I like the graphing library used in this one. A quick look and search at the code leads me to this https://github.com/cytoscape/cytoscape.js-cose-bilkent
A graph of programming languages connected through compilers
91–100 of 110 posts
Re: A graph of programming languages connected through compilers
#92Just nitpicking, but why wouldn't Ruby connect to C in this graph?
I thought the same thing...c via MRI als0 C++ via Rubinius.
Re: A graph of programming languages connected through compilers
#93Neat visualization! I wonder how large it could get if people could add their own nodes and edges.

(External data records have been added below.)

-- ==== Sys2Proof/Tests/Slice0.lean ====
section
/-! SUPPORT. The model's own tests: one ill-formed command for each check of WellFormed, for each statement with hypotheses
states that meet them, and what single commands do. -/
set_option Elab.async false

namespace Sys2Proof.Tests
open Sys2Proof.Machine

/-! ### Small states -/

/-- The same machine at module time n: ring time and the life clock agree with it. -/
def moment (n : Nat) (s : State) : State :=
  { s with clk := { s.clk with now := n, ring := Tri.all { ns := n }, lifeUs := n / 1000 } }

/-- A lane that votes. -/
def voter : LaneRegs := { state := .voting, ready := true }

/-- Settings: a 40 ms lease, rotation every hour. -/
def someSettings : Settings := { leaseMs := 40, rotHours := 1, profile := 2, k := 4, id := 1 }

/-- READY and SEEKING: three lanes vote, T_prog is 1 ms, the comb runs, the partner link is in sync. -/
def up : State := { State.reset with
  rst := { powered := true, stage := .ready }
  glb := { valid := true, k := 4, profile := 2 }
  lane := Tri.all voter
  vote := { mode := .full, permit := Tri.all true }
  set := { block := some someSettings }
  comb := { state := .running }
  pl := { sync0 := true, sync1 := true }
  crown := { state := .seeking } }

/-- CROWNED with epoch 5. -/
def held : State := { up with crown := { up.crown with state := .crowned, epoch := 5 }, keep := { up.keep with epochKept := 5 } }

/-- IN_STEP with a holder of epoch 5. -/
def follows : State := { up with
  crown := { up.crown with state := .inStep, followed := 5, view := some 40000000 }, keep := { up.keep with epochKept := 5 } }

/-- The instruction word of a verb code, P, SPACE, ADDR and OP2. -/
def wordOf (verb p space addr op2 : Nat) : W64 := BitVec.ofNat 64 (verb * 2 ^ 58 + p * 2 ^ 57 + space * 2 ^ 55 + addr * 2 ^ 32 + op2)

/-- A program of 100 instructions, all END, with ENTRY at 40. -/
def aProgram : Program := { insnCount := 100, wcet := 100000, words := [(40, wordOf 0x35 0 0 0 0)] }

/-- Lane B's engine runs aProgram. -/
def runs : State := { up with
  eng := up.eng.put .b { run := .running, clocks := 4096, cycle := 7 }, bank := up.bank.put .b { bank0 := some aProgram } }

/-- The same with ACC set and a clause open. -/
def runsSet : State := { runs with eng := runs.eng.upd .b (fun e => { e with acc := 0x8000000000000001, clause := [0] }) }

/-- The same inside a subroutine, at its ENTRY. -/
def runsIn : State := { runs with eng := runs.eng.upd .b (fun e => { e with pc := 40, call := [8], viaCall := true }) }

/-- What is left after the life clock's checkpoint. -/
def afterCheckpoint : State := { up with keep := { up.keep with checkpoint := 0 } }

/-- The vote of cycle 7 is due: words 1, 2 and 0xFFF of the three images agree in A and B, nowhere, and in B and C. -/
def voting : State := moment 1968000 { held with
  cyc := { on := true, n := 7, b := 1000000, phase := .voting, atEnd := Tri.all true }
  eng := Tri.all { run := .ended, cycle := 7 }
  st := ⟨{ out := [(1, 9), (2, 1), (0xFFF, 3)] }, { out := [(1, 9), (2, 2)] }, { out := [(1, 8), (2, 3)] }⟩ }

/-- A vote's result. -/
def aVote : VoteRes :=
  { image := [(1, 9)], faultWord := 0, agreed := [(1, 9)], agreedFault := 0, skipped := false, minority := Tri.all false
    split3 := 0, split2 := 0, disWords := 0, disFirst := 0, disLanes := Tri.all false, disSplit := false, digestBad := false }

/-- Ring 1 in use, with one node of address 3; the master at a boundary, its lease running. -/
def onRing : State := moment 1000000 { held with
  ring := held.ring.put 1 { table := [⟨3, 14, 16⟩], released := true }
  crown := { held.crown with tAck := 900000, lease := 40000000 } }

/-- The frame the master of onRing sends, without the values nothing defines. -/
def outFrame : Frame :=
  let x : Sec := { addr := 255, olen := 8, ilen := 40, state := 0, out := List.replicate 8 1, oseq := 4, seals := ⟨0, 0, 0⟩
                   fresh := 6, iseq := 0, inp := List.replicate 40 0, chk1 := 0, chk2 := 0 }
  let h : Hdr := { ftype := 1, flags := 0, secCount := 1, cycle := 7, epoch := 5, ringTime := 1000000, masterId := 1
                   tmRank := 0, tmFlags := 0, beaconSeq := 4, check := 0 }
  sealTrl 1 { hdr := sealHdr 1 h, secs := [x], claim := none, trl := { hops := 0, wrap := 0, flags := 0, check := 0 } }

/-- The same frame as the standby sends it back. -/
def backFrame : Frame :=
  sealTrl 1 { outFrame with
    secs := outFrame.secs.map (fun x => { x with fresh := 7, inp := List.replicate 40 9 }), trl := { outFrame.trl with hops := 2 } }

/-- The master of ring 1 has sent outFrame. -/
def afterFrame : State := moment 1020000 { onRing with
  ring := onRing.ring.upd 1 (fun p => { p with sent := some outFrame, sentAt := 1000000, sentRing := 1000000 }) }

/-- A standby at ring 1. -/
def standing : State := moment 1000000 { follows with
  ring := follows.ring.put 1 { table := [⟨3, 14, 16⟩], released := true, syncF := true, syncB := true } }

/-- A frame of another holder. -/
def foreignFrame : Frame :=
  sealTrl 1 { outFrame with hdr := sealHdr 1 { outFrame.hdr with masterId := 9, flags := 2 } }

/-- A claim of another module, and one of module 1. -/
def claimOf (rank epoch : W32) : Frame :=
  let h : Hdr := { ftype := 2, flags := 0, secCount := 1, cycle := 0, epoch := epoch, ringTime := 1000000, masterId := rank
                   tmRank := 0, tmFlags := 0, beaconSeq := 0, check := 0 }
  sealTrl 1 { hdr := sealHdr 1 h, secs := [], claim := some ⟨0, 2, 0, 0⟩, trl := { hops := 0, wrap := 0, flags := 0, check := 0 } }

def foreignClaim : Frame := claimOf 9 6
def ownClaimFrame : Frame := claimOf 1 6

/-- A candidate of epoch 6 whose first claim went out on ring 1 at 1 ms. -/
def claims : State := moment 1000500 { standing with
  crown := { standing.crown with state := .candidate, epoch := 6 }, keep := { standing.keep with epochKept := 6 }
  ring := standing.ring.upd 1 (fun p => { p with claim :=
    { state := .claiming, next := 1, sent := [(1000000, 1000000, 0)], first := some 1000000 } }) }

/-- A door: unit 511, a confirmation source, 10 minutes degraded at most. -/
def aDoor : DoorEntry :=
  { ring := 1, addr := 3, unit := 0, retired := false, gunit := 511, leaves := 2, proofOpen := 100, mass := 80, eLim := 10
    full := 1000, win := 5, closedTol := 5, posTol := 5, spdTol := 5, dirTol := 5, dirGrace := 100, disc := 3, degMax := 10
    plausTol := 5, pti := none, staff := some (.vin 2), spdLim := 400 }

/-- A door at rest, closed and locked. -/
def atRest : Reading := { pos := 0, spd := 0, stat := 1 }

/-- The holder, the door's unit in the given state in both channels, its quiet interval of 100 ms over. -/
def quietDoor (u : DoorChan) : State := moment 100000000 { held with
  door := { table := [aDoor], tripHold := 100, sel := 511, cx := [(511, u)], cy := [(511, u)] } }

/-- A standby that receives a copy of a program of two noun words, and the copy's first pass. -/
def copies : State := { follows with
  crown := { follows.crown with state := .copying }, bank := Tri.all { bank0 := some { aProgram with nounTop := 2 } } }
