-- ==== Sys2Proof/Syntax.lean ====
section
/-! DEFINITION. Syntax.lean: the instructions and device steps of the H7, one constructor for each row of
spec/opcode_table.json. Pipe words carry the fields of R317 and R318 under the operand classes of R319; the
device's own steps carry what reaches the device with them, as plain data. -/

namespace Sys2Proof

/-- CH of a word (R315). LIT is carried by the word's literal operand: a word with a literal ends its group. -/
inductive Chain where
  | stop | link | pad
  deriving DecidableEq, Repr

/-- The next-address selector NX of an S word (R323). -/
inductive Nx where
  | seq | loop | brk | ret | jmp (j : JIdx) | call (j : JIdx) | yield | waitbrk | stop
  deriving DecidableEq, Repr

/-- The fields every S word has: CH, NX and the guard G (R317). -/
structure SHead where
  ch : Chain := .stop
  nx : Nx := .seq
  g : PIdx := 0
  deriving DecidableEq, Repr

/-- The fields every V, M and X word has: CH and the guard G (R318). -/
structure WHead where
  ch : Chain := .stop
  g : PIdx := 0
  deriving DecidableEq, Repr

/-- An immediate: the word's field, or the 32-bit literal that takes its place (R321). -/
inductive Imm (n : Nat) where
  | field (v : BitVec n)
  | lit (v : Word)
  deriving DecidableEq, Repr

/-- A source of class v: a window register, or a pop or peek of a channel (R319). -/
inductive VSrc where
  | win (w : RIdx) | pop (c : CIdx) | peek (c : CIdx)
  deriving DecidableEq, Repr

/-- A destination of class v: a window register, or a push to a channel (R319). -/
inductive VDst where
  | win (w : RIdx) | push (c : CIdx)
  deriving DecidableEq, Repr

/-- A source of class ac: an access register, or a pop or peek of a channel (R319). -/
inductive XSrc where
  | reg (a : RIdx) | pop (c : CIdx) | peek (c : CIdx)
  deriving DecidableEq, Repr

/-- A destination of class ac (R319). -/
inductive XDst where
  | reg (a : RIdx) | push (c : CIdx)
  deriving DecidableEq, Repr

/-- A source of class c, with the peek bit a source may carry (R319). -/
structure CSrc where
  c : CIdx
  peek : Bool := false
  deriving DecidableEq, Repr

/-- The orders of R234. -/
inductive Order where
  | rlx | acq | rel | acqrel | sc
  deriving DecidableEq, Repr

/-- The scopes of R233. -/
inductive Scope where
  | stall | paddock | die | module | domain | system
  deriving DecidableEq, Repr

/-- The control value of LDB to STD: ORDER, SCOPE (none with DEF set) and, with a literal, OFF in bytes (R442). -/
structure MemCtl where
  ord : Order := .rlx
  scope : Option Scope := none
  off : Option (BitVec 25) := none
  deriving DecidableEq, Repr

/-- PACK of LDV and STV (R442, R453). -/
inductive Pack where
  | p8 | p6 | p4
  deriving DecidableEq, Repr

/-- The literal bits of LDV and STV: PACK, SCL and OFF in units of 16 bytes (R442). -/
structure VecLit where
  pack : Pack := .p8
  scl : Bool := false
  off : BitVec 22 := 0
  deriving DecidableEq, Repr

/-- The control value of LDV and STV (R442). -/
structure VecCtl where
  ord : Order := .rlx
  scope : Option Scope := none
  lit : Option VecLit := none
  deriving DecidableEq, Repr

/-- The control value of LDFE: the literal holds KEEP and OFF in bytes (R442). -/
structure LdfeCtl where
  ord : Order := .rlx
  scope : Option Scope := none
  lit : Option (Bool × BitVec 24) := none
  deriving DecidableEq, Repr

/-- The control value of STFE (R442). -/
structure StfeCtl where
  ord : Order := .rlx
  scope : Option Scope := none
  off : Option (BitVec 24) := none
  deriving DecidableEq, Repr

/-- The control value of the atomics and FLGSET (R442). -/
structure AtomCtl where
  ord : Order := .rlx
  scope : Option Scope := none
  deriving DecidableEq, Repr

/-- CMP of FLGWAIT and of launch nodes (R108). -/
inductive Cmp where
  | eq | ne | ltu | geu | any | none
  deriving DecidableEq, Repr

/-- The literal of FLGWAIT (R442). -/
structure FlgLit where
  ord : Order := .acq
  scope : Option Scope := none
  cmp : Cmp := .eq
  timeout : BitVec 22 := 0
  deriving DecidableEq, Repr

/-- FN of PLOG (R346). -/
inductive PFn where
  | and | or | xor | andn
  deriving DecidableEq, Repr

/-- A source format of a CVT (R403). -/
inductive CvtSrc where
  | fp32 | bf16 | fp16 | e4m3 | e5m2 | e3m2 | e2m3 | e2m1 | int8 | int16 | int32 | mxi8
  deriving DecidableEq, Repr

/-- The c6 field of a CVT (R403). -/
structure CvtCtl where
  src : CvtSrc
  part : BitVec 2 := 0
  deriving DecidableEq, Repr

/-- The element format of MXQ and MXDQ (R403). -/
inductive MxFmt where
  | e4m3 | e5m2 | e3m2 | e2m3 | e2m1 | mxi8
  deriving DecidableEq, Repr

/-- The c6 field of MXQ and MXDQ (R403). -/
structure MxCtl where
  fmt : MxFmt
  part : BitVec 2 := 0
  rne : Bool := false
  deriving DecidableEq, Repr

/-- A master of R64, with the source module that identifies a peer. -/
inductive Master where
  | host | host2 | bmc | peer (src : BitVec 6)
  deriving DecidableEq, Repr

/-- What a configuration write of the host port changes: a Function Level Reset (R63), MSI-X Enable and the Function Mask (R89), or a
register that the spec does not name. -/
inductive ConfigWrite where
  | flr | msix (enable mask : Bool) | other
  deriving DecidableEq, Repr

/-- A frame of the Eveel transport (R49), with whether its FCS was good. -/
structure Frame where
  /-- EtherType, and source MAC address -/
  etype : BitVec 16 := 0x88B5
  smac : BitVec 48 := 0
  ver : BitVec 4 := 1
  type : BitVec 4
  cls : BitVec 8
  len : BitVec 16
  src : BitVec 8
  dst : BitVec 8
  tag : BitVec 16
  seq : BitVec 32
  ackn : BitVec 32
  addr : BitVec 64
  attr : BitVec 16
  pcrc : BitVec 32
  resv : BitVec 16 := 0
  fcsOk : Bool := true
  data : List Byte := []
  deriving DecidableEq, Repr

/-- A point of R37 at which a shadow latch sits. -/
inductive ShadowPoint where
  | s | v | x | array | link
  deriving DecidableEq, Repr

/-- The engine classes of R149. -/
inductive EngineClass where
  | scu | vpipe | xpipe | nest | rein | whiff
  deriving DecidableEq, Repr
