-- ==== Sys2Proof/Decode.lean ====
section
/-! DEFINITION. Decode.lean: the decoder of the pipe words, total on any word and literal, refusing by name, and after
it the encoder, both written from R315, R317 to R319, R321, R324 to R327, R330, R403, R439 and R442. -/

namespace Sys2Proof

/-- Why a word is no instruction (R330). -/
inductive DecodeError where
  | reservedOpcode | badSelector | badField | badLiteral | badOrder
  deriving DecidableEq, Repr

/-- The fields of an S word but PIPE (R317). -/
structure SFields where
  ch : BitVec 2
  nx : BitVec 4
  g : BitVec 3
  op : BitVec 6
  d : BitVec 5
  a : BitVec 5
  b : BitVec 5
  deriving DecidableEq, Repr

/-- The fields of a V word but PIPE (R318). -/
structure VFields where
  ch : BitVec 2
  g : BitVec 3
  op : BitVec 7
  d : BitVec 6
  a : BitVec 6
  b : BitVec 6
  deriving DecidableEq, Repr

/-- The fields of an M word but PIPE (R318). -/
structure MFields where
  ch : BitVec 2
  g : BitVec 3
  op : BitVec 5
  d : BitVec 5
  a : BitVec 5
  b : BitVec 10
  deriving DecidableEq, Repr

/-- The fields of an X word but PIPE (R318). -/
structure XFields where
  ch : BitVec 2
  g : BitVec 3
  op : BitVec 6
  d : BitVec 6
  a : BitVec 6
  b : BitVec 7
  deriving DecidableEq, Repr

/-- The S word of its fields (R317). -/
def SFields.pack (f : SFields) : Word := f.ch ++ 0b00#2 ++ f.nx ++ f.g ++ f.op ++ f.d ++ f.a ++ f.b
/-- The V word of its fields (R318). -/
def VFields.pack (f : VFields) : Word := f.ch ++ 0b01#2 ++ f.g ++ f.op ++ f.d ++ f.a ++ f.b
/-- The M word of its fields (R318). -/
def MFields.pack (f : MFields) : Word := f.ch ++ 0b10#2 ++ f.g ++ f.op ++ f.d ++ f.a ++ f.b
/-- The X word of its fields (R318). -/
def XFields.pack (f : XFields) : Word := f.ch ++ 0b11#2 ++ f.g ++ f.op ++ f.d ++ f.a ++ f.b

/-- The fields of an S word (R317). -/
def SFields.of (w : Word) : SFields :=
  { ch := w.extractLsb' 30 2, nx := w.extractLsb' 24 4, g := w.extractLsb' 21 3, op := w.extractLsb' 15 6,
    d := w.extractLsb' 10 5, a := w.extractLsb' 5 5, b := w.extractLsb' 0 5 }
/-- The fields of a V word (R318). -/
def VFields.of (w : Word) : VFields :=
  { ch := w.extractLsb' 30 2, g := w.extractLsb' 25 3, op := w.extractLsb' 18 7, d := w.extractLsb' 12 6,
    a := w.extractLsb' 6 6, b := w.extractLsb' 0 6 }
/-- The fields of an M word (R318). -/
def MFields.of (w : Word) : MFields :=
  { ch := w.extractLsb' 30 2, g := w.extractLsb' 25 3, op := w.extractLsb' 20 5, d := w.extractLsb' 15 5,
    a := w.extractLsb' 10 5, b := w.extractLsb' 0 10 }
/-- The fields of an X word (R318). -/
def XFields.of (w : Word) : XFields :=
  { ch := w.extractLsb' 30 2, g := w.extractLsb' 25 3, op := w.extractLsb' 19 6, d := w.extractLsb' 13 6,
    a := w.extractLsb' 7 6, b := w.extractLsb' 0 7 }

Re: A graph of programming languages connected through compilers
#94It says V8 compiles JavaScript to Machine Code, but is that really correct given that the machine code is an intermediate product, and the result of applying a JIT to a specialized piece of code (where part of the variables are already known to the compiler)?
Re: A graph of programming languages connected through compilers
#9544 languages 42 languages compile to Machine Code Wait, what? There are 2 languages that don't compile to Machine Code? Which ones are those, and how is it even possible?
But there's more to it than that. The bytecode is actually interpreted at first by the JVM runtime. The code is also continuously dynamically profiled. There are two compilers C1 and C2.
Whatever functions are using the most cpu time get compiled using C1. C1 rapidly compiles to poorly optimized code, but this is a big speedup over the bytecode interpreter. The function is also scheduled to be compiled again in the near future using the C2 compiler. The C2 compiler spends a lot of time compiling, optimizing and aggressively inlining.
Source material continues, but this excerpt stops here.